Dinas Pendidikan Rancang Pola Hybrid Learning di Bali
Berlaku untuk Siswa SD, SMP, SMA/SMK
DENPASAR, NusaBali
Dinas Pendidikan, Pemuda, dan Olahraga (Disdikpora) Provinsi Bali merancang sistem pembelajaran pola Hybrid Learning untuk dunia pendidikan ke depan, menyusul terjadinya pandemi Covid-19. Pola Hybrid Learning adalah penyatuan sistem pembelajaran jarak jauh (PJJ) dengan pembelajaran tatap muka (PTM).
Kadisdikpora Provinsi Bali, I Ketut Ngurah Boy Jayawibawa, mengatakan pola Hybrid Learning yang dirancang ini sudah dibahas dalam rapat dengan Gubernur Bali, Wayan Koster, di Rumah Jabatan Gubernur, Komplek Jaya Sabha Denpasar, Kamis (29/7) sore. "Pola Hybrid Learning ini adalah kolaborasi pola online dan offline. Konsepnya sudah dirancang hari ini (kemarin), sedang dimatangkan ber-sama Kelompok Ahli Gubernur," ujar Ngurah Boy saat dihubungi NusaBali seusai rapat di Jaya Sabha Denpasar, kemarin sore.

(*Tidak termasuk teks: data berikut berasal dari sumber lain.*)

/-- The streams of core g's contexts after the core has stored to the addresses: whether a pop of an element that was
read before returns the value before or after the store is free (R302). -/
def refreshAhead (s : State) (g : Nat) (as : List Nat) : State :=
  let hit (c : Ctx) : Bool := c.streams.any fun e => e.2.ahead.any (Ahead.meets as)
  let new (k : Nat) (c : Ctx) : Ctx := { c with streams := c.streams.map fun e =>
    (e.1, { e.2 with ahead := aheadAfter s g c.tenant as (((s.fresh * 16 + k) * 32 + e.1) * 1024) e.2.ahead }) }
  if !(s.ctxs.any fun e => e.1 / 16 == g && e.2.elim false hit) then s
  else { s with
    fresh := s.fresh + 1
    ctxs := s.ctxs.map fun e => if e.1 / 16 = g then (e.1, e.2.map (new (e.1 % 16))) else e }

/-- Core g's unpublished bytes among the addresses are dropped, also from its publications that wait: the core has written
there (R171). -/
def dropUnpub (s : State) (g : Nat) (as : List Nat) : State :=
  let s := if s.coh.waiting = [] then s else { s with coh := { s.coh with waiting := s.coh.waiting.map fun w =>
    if w.g.toNat = g then { w with cells := w.cells.filter fun c => !as.contains c.1 } else w } }
  let s := if (s.core g).ph.unpub = [] then s else
    trimL2 (s.modCore g fun c => { c with ph := { c.ph with unpub := as.foldl (fun u a => tset none u a none) c.ph.unpub } }) g
  refreshAhead s g as

/-- A line is given to the writer's key and takes its page's attributes; a line of another key turns to noise first (R121,
R442). -/
def claimLine (s : State) (t : TenantNo) (leaf : Word) (line : Nat) : State :=
  match placeOf s.part (line * 128) with
  | .dram _ =>
    let tag := some (t.toNat * 16 + leafKey leaf, keyGenOf s t (leafKey leaf))
    let s : State := { s with coh := { s.coh with attr := tset 0 s.coh.attr line (attrOf t leaf) } }
    if keyOk s t leaf (line * 128) then { s with coh := { s.coh with lineKey := tset none s.coh.lineKey line tag } }
    else
      ({ s with coh := { s.coh with lineKey := tset none s.coh.lineKey line tag } } : State).poke
        ((upTo 128).map fun i => (line * 128 + i, noiseAt s t leaf (line * 128 + i)))
  | _ => s

/-- Every line of the pieces is given to the writer's key. -/
def claim (s : State) (t : TenantNo) (ps : List Piece) : State :=
  ps.foldl (fun s p => (pieceLines p).foldl (fun s l => claimLine s t p.leaf l) s) s

/-- The cells of bytes laid over pieces. -/
def pieceCells (ps : List Piece) (bs : List Byte) : List (Nat × Byte) :=
  match ps with
  | [] => []
  | p :: r => cellsAt p.pa (bs.take p.n) ++ pieceCells r (bs.drop p.n)

/-! ### The L1 -/

/-- The core whose L1 array holds a line: its own, or the line's in a fused cluster (R114). -/
def l1Core (s : State) (g pa : Nat) (fused : Bool) : Nat :=
  let _ := s
  if fused then clusterOf g * 8 + Nat.xor (pa / 128 % 8) (pa / 1024 % 8) else g

/-- Whether core g's L1s are fused, as its running tenant's launch set them (R258). -/
def fusedOf (s : State) (g : Nat) : Bool :=
  match (s.core g).tenant with
  | some t => ((s.bind g t).map (·.fuse)).getD false
  | none => false

/-- The cores whose lines an L1 array holds (R114). -/
def arrayCores (s : State) (h : Nat) : List Nat :=
  if fusedOf s h then (upTo 8).map fun i => clusterOf h * 8 + i else [h]

/-- The way of an L1 set that is evicted: unpinned, of the lowest priority, least recently used (R119). -/
def victimOf (l : List (Nat × Option L1Line)) : Option Nat :=
  (l.foldl (fun (best : Option (Nat × Nat × Nat)) e =>
    match e.2 with
    | some x =>
      if x.pin.isSome then best else
      match best with
      | none => some (e.1, x.pri.toNat, x.used)
      | some (_, p, u) => if x.pri.toNat < p || (x.pri.toNat == p && x.used < u) then some (e.1, x.pri.toNat, x.used) else best
    | none => best) none).map (·.1)

/-- The lines of an L1 that share a set with a line; an L1 has 320 sets of 16 ways (R21). -/
def l1Set (s : State) (h line : Nat) : List (Nat × Option L1Line) :=
  (s.core h).cache.l1.filter fun e => e.1 % 320 == line % 320

/-- A line leaves an L1 array: the unpublished bytes that cores have in it move to L2 private copies (R117–R119). -/
def l1Evict (s : State) (h line : Nat) : State :=
  (arrayCores s h).foldl (fun s g =>
    if (s.core g).ph.unpub.any (fun e => lineOf e.1 == line) && !(s.core g).ph.l2.contains line then
      s.modCore g fun c => { c with ph := { c.ph with l2 := line :: c.ph.l2 } }
    else s) (s.modCore h fun c => { c with cache := { c.cache with l1 := tset none c.cache.l1 line none } })

/-- A line placed in an L1 array, with a victim's way where the set is full; at most 12 ways of a set are pinned
(R119). -/
def l1Put (s : State) (h line : Nat) (x : L1Line) : State :=
  let set := l1Set s h line
  let present := set.any fun e => e.1 == line
  let pinned := (set.filter fun e => match e.2 with | some y => y.pin.isSome && e.1 != line | none => false).length
  let x := if x.pin.isSome && 12 ≤ pinned then { x with pin := none, pri := 3 } else x
  let ins (s : State) : State := s.modCore h fun c => { c with cache := { c.cache with l1 := tset none c.cache.l1 line (some x) } }
  if present || set.length < 16 then ins s
  else
    match victimOf set with
    | none => s
    | some v => ins (l1Evict s h v)

/-- Whether a tenant's line is in the L1 array (R441). -/
def inL1 (s : State) (t : TenantNo) (h line : Nat) : Bool :=
  match tget none (s.core h).cache.l1 line with
  | some x => x.tenant == t
  | none => false

/-- Whether core g's snapshot holds every publication that writes a line. -/
def sees (s : State) (g line : Nat) : Bool :=
  s.coh.pubs.all fun p => pubIn s g p || !(p.cells.any fun c => lineOf c.1 == line)

/-- The lease with which the home answers core g's read of a line (R174): beyond the present time for the current
version, else the time of the snapshot that an older version serves. -/
def leaseFor (s : State) (g line : Nat) : Nat :=
  if sees s g line then s.coh.time + Config.leaseTerm line s.coh.time else (s.core g).ph.time

/-- A copy in the L1 array serves core g's loads: its tag is the tenant's and its lease covers the snapshot (R174,
R441). -/
def l1Hits (s : State) (g : Nat) (t : TenantNo) (h line : Nat) : Bool :=
  match tget none (s.core h).cache.l1 line with
  | some x => x.tenant == t && decide ((s.core g).ph.time ≤ x.lease)
  | none => false

/-- CL of the page of a piece (R117): host link windows are always uncached. -/
def pieceCl (s : State) (p : Piece) : Nat :=
  match placeOf s.part p.pa with
  | .host _ => 2
  | _ => leafCl p.leaf

/-- What an access to a cacheable line does to the L1 under its hint (R118). -/
def l1Touch (s : State) (g : Nat) (t : TenantNo) (fused : Bool) (hint : BitVec 3) (p : Piece) (line : Nat) : State :=
  match lineHome s p.pa with
  | some _ =>
    let h := l1Core s g (line * 128) fused
    let here := inL1 s t h line
    if leafCl p.leaf ≠ 0 || isAcc s p.pa then s
    else
      let fresh : L1Line := ⟨none, 0, 0, t, leaseFor s g line⟩
      let old := if here then (tget none (s.core h).cache.l1 line).getD fresh else fresh
      let lease := if l1Hits s g t h line then old.lease else fresh.lease
      let put (pin : Option (Nat × Nat)) (pri : BitVec 2) : State := l1Put s h line ⟨old.pin.or pin, pri, s.cycle, t, lease⟩
      match hint with
      | 1 => put none 3
      | 2 => put none 0
      | 3 => if here then put none old.pri else s
      | 4 => if here then put none old.pri else s
      | 5 => if here && !(arrayCores s h).any (fun g => holdsOwn s g line) then l1Evict s h line else s
      | 6 => put (some (s.c.task.lid, g)) (leafEvp p.leaf)
      | _ => put none (leafEvp p.leaf)
  | none => s

/-- The pins that a launch's tasks set from core g are released in the L1 arrays that serve the core (R119). -/
def unpin (s : State) (lid g : Nat) : State :=
  let free (x : Option L1Line) : Option L1Line := x.map fun x => if x.pin = some (lid, g) then { x with pin := none } else x
  (arrayCores s g).foldl (fun s h =>
    if (s.core h).cache.l1.any fun e => e.2 != free e.2 then
      s.modCore h fun c => { c with cache := { c.cache with l1 := c.cache.l1.map fun e => (e.1, free e.2) } }
    else s) s

/-- The device caches the host's translation of a host page that is accessed (R474). -/
def noteAts (s : State) (p : Piece) : State :=
  match placeOf s.part p.pa with
  | .host i =>
    let e := (i, (p.pa - hostBase) % 2 ^ 50 / 4096)
    if s.ats.contains e then s else { s with ats := e :: s.ats }
  | _ => s

/-- Translations that an access used are kept by the core's L1 TLB of 256 entries and the cluster's L2 TLB
of 4,096 (R21, R435). -/
def tlbFill (s : State) (g : Nat) (t : TenantNo) (p : Piece) : State :=
  let s := noteAts s p
  if isAlias p.va || (tlbFind (s.core g).cache.tlb t p.va).isSome then s else
  match xlat s g t p.va with
  | .error _ => s
  | .ok x =>
    let e : Tlb := ⟨t, p.va / 2 ^ x.bits, x.bits, x.leaf⟩
    let s := s.bump g 0x0007
    let s := s.modCore g fun c => { c with cache := { c.cache with tlb := (e :: c.cache.tlb).take 256 } }
    s.modCluster (clusterOf g) fun c => { c with tlb := (e :: c.tlb.filter fun y => y != e).take 4096 }

/-- What a read by core g leaves in caches, TLBs, counters and the directory; no value changes. -/
def touchRead (s : State) (g : Nat) (t : TenantNo) (hint : BitVec 3) (ps : List Piece) : State :=
  ps.foldl (fun s p =>
    let f := fusedOf s g
    (pieceLines p).foldl (fun s l =>
      match lineHome s p.pa with
      | some _ =>
        let s := if l1Hits s g t (l1Core s g (l * 128) f) l then s
          else noteRead (s.bump g 0x0006) g t hint { p with pa := l * 128 }
        l1Touch s g t f hint p l
      | none => s) (tlbFill s g t p)) s

/-- What a write by core g leaves in TLBs and its L1. -/
def touchWrite (s : State) (g : Nat) (t : TenantNo) (hint : BitVec 3) (ps : List Piece) : State :=
  ps.foldl (fun s p =>
    let f := fusedOf s g
    (pieceLines p).foldl (fun s l => l1Touch s g t f hint p l) (tlbFill s g t p)) s

/-! ### Ordinary stores -/

/-- Whether a store's line is kept in an L2 private copy rather than the L1 (R117, R119, R132). -/
def storeInL2 (s : State) (g : Nat) (t : TenantNo) (hint : BitVec 3) (p : Piece) (line : Nat) : Bool :=
  let h := l1Core s g (line * 128) (fusedOf s g)
  pieceCl s p != 0 || (!inL1 s t h line &&
    ([3, 4, 5].contains hint.toNat ||
      (16 ≤ (l1Set s h line).length && (victimOf (l1Set s h line)).isNone)))

/-- The lines of a store that the core's L2 private copies would hold anew. -/
def newL2 (s : State) (g : Nat) (t : TenantNo) (hint : BitVec 3) (ps : List Piece) : List Nat :=
  (ps.flatMap fun p =>
    if isSpadPlace s p.pa then [] else
    (pieceLines p).filter fun l => storeInL2 s g t hint p l && !(s.core g).ph.l2.contains l).eraseDups

/-- PHQUOTA of R132: unpublished L2 private copies beyond 2 MiB. -/
def overQuota (s : State) (g : Nat) (t : TenantNo) (hint : BitVec 3) (ps : List Piece) : Bool :=
  let n := newL2 s g t hint ps
  n != [] && 16384 < (s.core g).ph.l2.length + n.length

/-- An ordinary store performed in core g (R132, R155): at once where memory is not cached, else
unpublished bytes of the core. -/
def storeNow (s : State) (g : Nat) (t : TenantNo) (hint : BitVec 3) (ps : List Piece) (bs : List Byte) : State :=
  let ws := pieceCells ps bs
  let l2 := newL2 s g t hint ps
  let s := claim s t ps
  let s := s.poke (ws.filter fun w => isSpadPlace s w.1)
  let un := ws.filter fun w => !isSpadPlace s w.1
  let s := if un = [] then s else s.modCore g fun c => { c with ph := { c.ph with
    unpub := un.foldl (fun u w => tset none u w.1 (some w.2)) c.ph.unpub
    l2 := l2 ++ c.ph.l2 } }
  touchWrite (refreshAhead s g (ws.map (·.1))) g t hint ps

/-! ### Publications and acquires -/

/-- The core at which a publication's source sits, for scope tests. -/
def srcCore (p : Pub) : Option Nat :=
  match p.src with
  | .core g => some g.toNat
  | .engine g => some g.toNat
  | .host => none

Menurut Ngurah Boy, pilihan belajar secara hybird ini untuk seluruh level, mulai jenjang SD, SMP, hingga SMA/SMK. Saat ini, pola belajar secara online sudah terbiasa bagi siswa sekolah di Bali.

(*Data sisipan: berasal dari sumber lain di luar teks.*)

/-! ### Time -/

/-- EXPECT and ARRIVED of a barrier object (R231). -/
def objExpect (bs : List Byte) : Nat := fld (dwordAt bs 0) 31 0
def objArrived (bs : List Byte) : Nat := fld (dwordAt bs 1) 31 0

/-- Whether a join counter holds PENDING ≤ 0 (R281). -/
def joinDone (bs : List Byte) : Bool := decide ((dwordAt bs 0).toInt ≤ 0)

/-- Whether the condition of a registered continuation holds (R283). -/
def contHolds (s : State) (k : CondKind) : Bool :=
  match k with
  | .timeline g t n => n.toNat ≤ (s.tl g.toNat t.toNat).done
  | .barrier pa => let bs := s.memBytes pa 128; objExpect bs ≤ objArrived bs
  | .join pa => joinDone (s.memBytes pa 16)
  | .plain => false

/-- The deadlines of registered continuations that pass before cc `cc` without their condition: the deadline has come
first (R283, R290). -/
def passDeadlines (s : State) (cc : Nat) : State :=
  if s.fl.conds = [] then s else
  let late (r : Registered) : Registered :=
    if r.deadline < cc && !contHolds s r.kind then { r with late := true } else r
  { s with fl := { s.fl with conds := s.fl.conds.map late } }

/-- n cc pass, with the event LEESFULL of R180; the sluice's window ends where CYCLE passes a multiple of 65,536 (R178). -/
def advance (s : State) (n : Nat) : State :=
  let s := passDeadlines s (s.cycle + n)
  let t := (upTo s.part.dies).foldl (fun s d => if 65536 ≤ leesLines s d then s.bumpDie d 0x0042 n else s) (s.tick n)
  if s.cycle / 65536 = (s.cycle + n) / 65536 then t else sluice t

/-- Time passes up to a cc, if it has not come yet. -/
def advanceTo (s : State) (cc : Nat) : State := if s.cycle < cc then advance s (cc - s.cycle) else s

/-! ### Traps -/

/-- The thread's special-function requests are cancelled and kept in order (R321). -/
def cancelSfu (s : State) (g : GCore) (k : Slot) : State :=
  let e := (s.core g.toNat).eng
  let mine (r : SfuReq) : Bool := r.g == g && r.k == k
  let rs := (e.sfuRun.map (·.1)).filter mine ++ e.sfuQ.filter mine ++ ((s.ctx g k).map (·.again)).getD []
  if rs = [] then s else
  let s := s.modCore g.toNat fun c => { c with eng := { c.eng with
    sfuRun := c.eng.sfuRun.filter fun r => !mine r.1
    sfuQ := c.eng.sfuQ.filter fun r => !mine r } }
  s.modCtx g k fun c =>
    let held (o : Out) : Bool := rs.any fun r => r.out == o.id
    { c with again := [], cancelled := c.cancelled ++ rs, cancelOuts := c.cancelOuts ++ c.iss.outs.filter held
             iss := { c.iss with outs := c.iss.outs.filter fun o => !held o } }

/-- The thread's special-function requests leave the unit and are to re-enter its queue before the thread's next
instruction; their instructions stay outstanding (R321). -/
def recallSfu (s : State) (g : GCore) (k : Slot) : State :=
  let e := (s.core g.toNat).eng
  let mine (r : SfuReq) : Bool := r.g == g && r.k == k
  let rs := (e.sfuRun.map (·.1)).filter mine ++ e.sfuQ.filter mine
  if rs = [] then s else
  let s := s.modCore g.toNat fun c => { c with eng := { c.eng with
    sfuRun := c.eng.sfuRun.filter fun r => !mine r.1
    sfuQ := c.eng.sfuQ.filter fun r => !mine r } }
  s.modCtx g k fun c => { c with again := rs ++ c.again }

/-- HALTLOGt takes a halt and the function's vector 1 is raised (R422, R439, R443). -/
def logHalt (s : State) (t : TenantNo) (g : GCore) (k : Slot) (code : BitVec 8) : State :=
  let a := tenReg t 0x28
  let n := fld (s.cfgAt a) 63 48
  let v : Word := setFld (setFld (setFld (BitVec.ofNat 64 ((if n = 0xFFFF then n else n + 1) * 2 ^ 48)) 39 32 code.toNat)
    27 16 g.toNat) 3 0 k.toNat
  (s.setCfg a v).raise t.toNat 1

/-- Halt(code) of R422: the context keeps its slot and registers and issues nothing. -/
def haltCtx (s : State) (g : GCore) (k : Slot) (code : BitVec 8) : State :=
  match s.ctx g k with
  | none => s
  | some c =>
    (logHalt (s.modCtx g k fun c => { c with halted := true, iss := { c.iss with wait := none, entry := none } })
      c.tenant g k code).bump g.toNat 0x0005

/-- What an entry takes from the context's issue state: the instruction at hand has no effect (R421). -/
def Issue.entered (i : Issue) : Issue :=
  { i with wait := none, entry := none, port := {}, hold := none, stage := 0, src := none, pair := none, rep := {}
           yielded := false, upon := none }

/-- A slot's writes that were waiting for lees space wait no longer. -/
def dropThirst (s : State) (g : GCore) (k : Slot) : State :=
  if s.coh.thirst = [] then s
  else { s with coh := { s.coh with thirst := s.coh.thirst.filter fun x => x.who != .slot g k } }

/-- The failure record without the job that an ENGFLT reports, as the trap is delivered (R183). -/
def reported (l : List (Nat × Nat)) (t : Trap) : List (Nat × Nat) :=
  if t.code = 0x13 then l.erase (t.detail.toNat, t.val.toNat) else l

/-- The trap registers that an entry writes (R421). -/
def trapRegs (r : TrapRegs) (e : Entry) : TrapRegs :=
  { r with code := e.trap.code, detail := e.trap.detail, tepc := e.epc, tres := e.res, tval := e.trap.val }

/-- Trap entry (R421, R418): the trap registers are written; the context enters its handler, or halts when it
is in handler mode already or has no usable handler. -/
def enterTrap (s : State) (g : GCore) (k : Slot) (e : Entry) : State :=
  match s.ctx g k with
  | none => s
  | some c =>
    let s := dropThirst s g k
    let c' : Ctx := { c with trap := trapRegs c.trap e, iss := c.iss.entered, savedRep := c.iss.rep, replay := false
                             failures := reported c.failures e.trap }
    if c.trap.mode || c.trap.tvec = 0 || !retOk c.trap.tvec then
      haltCtx (s.setCtx g k (some c')) g k e.trap.code
    else
      (s.setCtx g k (some { c' with
        trap := { c'.trap with mode := true }, pc := c.trap.tvec, iss := { c.iss.entered with prev := none, seq := false } })).bump
          g.toNat 0x0005

/-- Delivery of what is pending (R94, R423): once every outstanding instruction has completed or trapped, the
earliest one that trapped is delivered and all that trapped are withdrawn; else the trap met at issue. -/
def settle (s : State) (g : GCore) (k : Slot) : State :=
  match s.ctx g k with
  | none => s
  | some c =>
    if c.iss.outs.any (fun o => o.trap.isNone) then s else
    match c.iss.outs with
    | [] =>
      match c.iss.entry with
      | some e => enterTrap s g k e
      | none => s
    | o :: os =>
      enterTrap (s.setCtx g k (some { c with withdrawn := (o :: os) ++ c.withdrawn, iss := { c.iss with outs := [] } })) g k
        ⟨o.trap.getD ⟨0, 0, 0⟩, o.pc, c.pc⟩

/-- A dword goes back to the head of the queue that a port popped it from. -/
def unpop (s : State) (q : Nat) (v : Word) : State :=
  let g := s.g.toNat
  match portQ s q with
  | .unbound => s
  | .igq key => s.setIgq g key (v :: s.igq g key)
  | .cmd cp => s.modCore g fun c => { c with eng := { c.eng with portJobs := (if cp then 3 else 2, v.toNat) :: c.eng.portJobs } }

/-- What the instruction at hand has popped goes back to the queues: it has no effect (R54). -/
def unpopAll (s : State) : State :=
  s.c.iss.port.popped.foldr (fun e s => match e.2 with | some v => unpop s (e.1 - 0x78) v | none => s) s

/-- A trap at the running thread's instruction, with the code address at which RETT continues. -/
def trapTo (s : State) (t : Trap) (res : CodeAddr) : State :=
  let s := cancelSfu (unpopAll s) s.g s.k
  settle (s.modC fun c => { c with iss := { c.iss with entry := some ⟨t, c.pc, res⟩, port := {}, wait := none, stage := 0, src := none, pair := none, upon := none } })
    s.g s.k

/-- A trap at issue that resumes at the instruction itself (R419). -/
def trapAt (s : State) (t : Trap) : State := trapTo s t s.c.pc

/-! ### Issue and retirement -/

/-- How an instruction's own part ends: it completes in sequence or at a target, traps, blocks in a wait, is to
be evaluated again at a later turn, or has ended or replaced its context. -/
inductive Res where
  | ok (s : State)
  | goto (s : State) (pc : CodeAddr)
  | trap (t : Trap)
  | trapNext (t : Trap)
  | hold (s : State)
  | left (s : State)
  deriving Repr

/-- A context after its instruction has issued: the PC moves, every window is one instruction shorter (R92),
a yield gives up the turn after the issue (R52), and the progress of the instruction is cleared. -/
def Ctx.retired (c : Ctx) (ct : Ctl) (pc : CodeAddr) (seq : Bool) : Ctx :=
  { c with pc := pc, iss := { c.iss with
      outs := c.iss.outs.map fun o => { o with left := o.left - 1 }
      wait := none, skip := (ct.yld && !c.iss.yielded) || c.iss.skip, prev := some c.pc, seq := seq, port := {}, rep := {}, hold := none
      stage := 0, src := none, pair := none, yielded := false, upon := none, issued := c.iss.issued + 1 } }

/-- The instruction at hand completes, in sequence or at a target. -/
def retire (ct : Ctl) (target : Option CodeAddr) (s : State) : State :=
  (s.modC fun c => c.retired ct (target.getD (nextPc c.pc)) target.isNone).bump s.g.toNat 0x0002

/-- A wait in which the instruction has issued: all but the wait for a tile (R141). -/
def Wait.issued (w : Wait) : Bool :=
  match w.kind with
  | .tile _ => false
  | _ => true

"Kalau pola Hybrid Learning ini dilaksanakan, tidak ada masalah. Walaupun nanti sudah normal situasinya atau pandemi Covid-19 telah berlalu, pola ini tetap bisa diterapkan dan sangat relevan. Karena sudah terbukti pola online bisa jalan dengan baik," tegas mantan Sekretaris Inspektorat Provinsi Bali ini.
Ngurah Boy menegaskan, dalam rancangan sementara, belajar dengan pola Hybrid Learning akan diatur pada setiap jenjang. Untuk SMA/SMK yang berada di bawah pengelolaan Pemprov Bali, akan diatur sedemikian rupa. Kalau untuk SD dan SMP, nanti diatur pemerintah kabupaten/kota.
Untuk level SMA/SMK yang berada di bawah kendali Pemprov Bali, kata Ngurah Boy, akan dilaksanakan pola tatap muka dengan prosentase dari total jumlah siswa di setiap rombongan belajar (Rombel). Pembelajaran jarak jauh dan tatap muka ini juga tergantung dengan mata pelajarannya. Misalnya, pada mata pelajaran tertentu seperti Matematika, Kimia, Fisika, Biologi, bisa sampai 70 persen tatap muka, sisanya 30 persen pembelajaran jarak jauh.
"Matematika, Fisika, Kimia, Biologi kan memerlukan diskusi banyak. Sementara mata pelajaran lainnya seperti Sejarah, Bahasa Bali, dan Agama bisa dilaksanakan dengan jarak jauh atau online hingga 80 persen. Sisanya, 20 pesren dengan tatap muka atau offline. Karena kan kebanyakan membaca," katanya.
Persiapan untuk pola belajar hybrid ini, kata Ngurah Boy, juga dikaji mendalam dari sisi kesehatan. "Untuk yang offline dan online dihitung betul. Dari sisi regulasi dan protokol kesehatan, mencegah penularan Covid-19, termasuk juga mengenjot vaksinasi untuk anak sekolah umur 12-18 tahun," terang birokrat asal Desa Kalianget, Kecamatan Seririt, Buleleng ini.
Sementara itu, rancangan belajar ola Hybrid Learning ini mendapat dukungan dari Ketua Komisi IV DPRD Bali (yang membidangi pendidikan), I Gusti Putu Budiarta alias Gung De. "Kami memberikan dukungan pola kolaborasi belajar tatap muka dan jarak jauh ini. Saya dengar Gubernur Pak Wayan Koster sudah mengkaji," ujar Gung De saat dikonfirmasi NusaBali secara terpisah di Denpasar, tadi malam.
Menurut Gung De, pola Hybrid Learning ini diatur dengan mengedepankan kesehatan di masa pandemi Covid-19, namun tetap juga menjaga kualitas pendidikan. "Jadi, sama-sama jalan, namun kan keselamatan dan kesehatan anak-anak kita tetap menjadi hal utama," tegas politisi senior PDIP asal Kelurahan Pedungan, Kecamatan Denpasar Selatan ini.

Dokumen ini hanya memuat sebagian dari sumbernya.